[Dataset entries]
══════

-- ==== Sys2Proof/Machine/Compress.lean ====
section
/-! DEFINITION. The compression engine of 41_compress.md: schedule expansion, working words, rounds, feed-forward,
the compression function `CB` and the command `COMPRESS`. -/

namespace Sys2Proof.Machine

/-- The block view of R12: the first 16 schedule words become the big-endian words of the block's 64 bytes (R32);
the words above them keep their values. -/
def loadBlock (B : Block) (w : Schedule) : Schedule :=
  Vector.ofFn fun t =>
    if h : t.val < 16 then
      be32 B[4 * t.val] B[4 * t.val + 1] B[4 * t.val + 2] B[4 * t.val + 3]
    else w[t.val]

/-- One expansion assignment `W[t] <- add32(W[t-16], W[t-7], ssig0(W[t-15]), ssig1(W[t-2]))`, `16 ≤ t < 64` (R70). -/
def expandAt (w : Schedule) (t : Nat) : Schedule :=
  if h : 16 ≤ t ∧ t < 64 then
    w.set t (add32 [w[t - 16], w[t - 7], ssig0 w[t - 15], ssig1 w[t - 2]])
  else w

/-- `n` expansion assignments, from index `t` upwards. -/
def expandFrom : Nat → Nat → Schedule → Schedule
  | 0, _, w => w
  | n + 1, t, w => expandFrom n (t + 1) (expandAt w t)

/-- `EXPAND`: the 48 assignments for `t = 16, …, 63` (R70). -/
def expand (w : Schedule) : Schedule := expandFrom 48 16 w

/-- `INIT`: the working words are a copy of the state (R71). -/
def initWorking (S : Hash) : Working := ⟨S[0], S[1], S[2], S[3], S[4], S[5], S[6], S[7]⟩

/-- `ROUND` with round constant `k` and schedule word `w`: all eight writes read the old working words (R72). -/
def roundWith (k w : Word) (v : Working) : Working :=
  let T1 := add32 [v.h, bsig1 v.e, ch v.e v.f v.g, k, w]
  let T2 := add32 [bsig0 v.a, maj v.a v.b v.c]
  { h := v.g, g := v.f, f := v.e, e := add32 [v.d, T1], d := v.c, c := v.b, b := v.a, a := add32 [T1, T2] }

/-- `ROUND(t)`, `0 ≤ t < 64`: the round with `K[t]` and `W[t]` (R72). -/
def roundAt (w : Schedule) (t : Nat) (v : Working) : Working :=
  if h : t < 64 then roundWith K[t] w[t] v else v

/-- `n` rounds, from round `t` upwards. -/
def roundsFrom (w : Schedule) : Nat → Nat → Working → Working
  | 0, _, v => v
  | n + 1, t, v => roundsFrom w n (t + 1) (roundAt w t v)

/-- `FEED`: the word-wise addition of the working words to the state (R73). -/
def feed (S : Hash) (v : Working) : Hash := #v[
  add32 [S[0], v.a], add32 [S[1], v.b], add32 [S[2], v.c], add32 [S[3], v.d],
  add32 [S[4], v.e], add32 [S[5], v.f], add32 [S[6], v.g], add32 [S[7], v.h]]

/-- What `compress_block` leaves in `H`, `W` and `V`. -/
structure Compressed where
  H : Hash
  W : Schedule
  V : Working
deriving DecidableEq, Repr

/-- `compress_block`: `EXPAND`, `INIT`, `ROUND(0)` to `ROUND(63)`, `FEED` (R74). -/
def compressBlock (S : Hash) (w : Schedule) : Compressed :=
  let w' := expand w
  let v := roundsFrom w' 64 0 (initWorking S)
  ⟨feed S v, w', v⟩

/-- The schedule a block is loaded into when only the new state matters: by R76 the words above the first 16 do not. -/
def scratchSchedule : Schedule := Vector.replicate 64 0

/-- `CB(S, B)`: the state `compress_block` leaves when it starts with `H = S` and `BLK = B` (R74). -/
def CB (S : Hash) (B : Block) : Hash := (compressBlock S (loadBlock B scratchSchedule)).H

/-- What `COMPRESS` does from acceptance to completion: one compression of the block in `W[0..15]` from the state in `H`
(R75). -/
def runCompress (s : State) : State :=
  let c := compressBlock s.H s.W
  finish .compress { s with H := c.H, W := c.W, V := c.V }

/-- `COMPRESS` (R75). -/
def execCompress (s : State) : Host.Outcome State Fault Refusal := issue .compress runCompress s

end Sys2Proof.Machine
end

══════

# [What the exercise asks]
If a line comes after the one containing "if h : t.val < 16 then", leave it out; set down every line of the data before it, and that line itself, exactly.

# [The answer]
-- ==== Sys2Proof/Machine/Compress.lean ====
section
/-! DEFINITION. The compression engine of 41_compress.md: schedule expansion, working words, rounds, feed-forward,
the compression function `CB` and the command `COMPRESS`. -/

namespace Sys2Proof.Machine

/-- The block view of R12: the first 16 schedule words become the big-endian words of the block's 64 bytes (R32);
the words above them keep their values. -/
def loadBlock (B : Block) (w : Schedule) : Schedule :=
  Vector.ofFn fun t =>
    if h : t.val < 16 then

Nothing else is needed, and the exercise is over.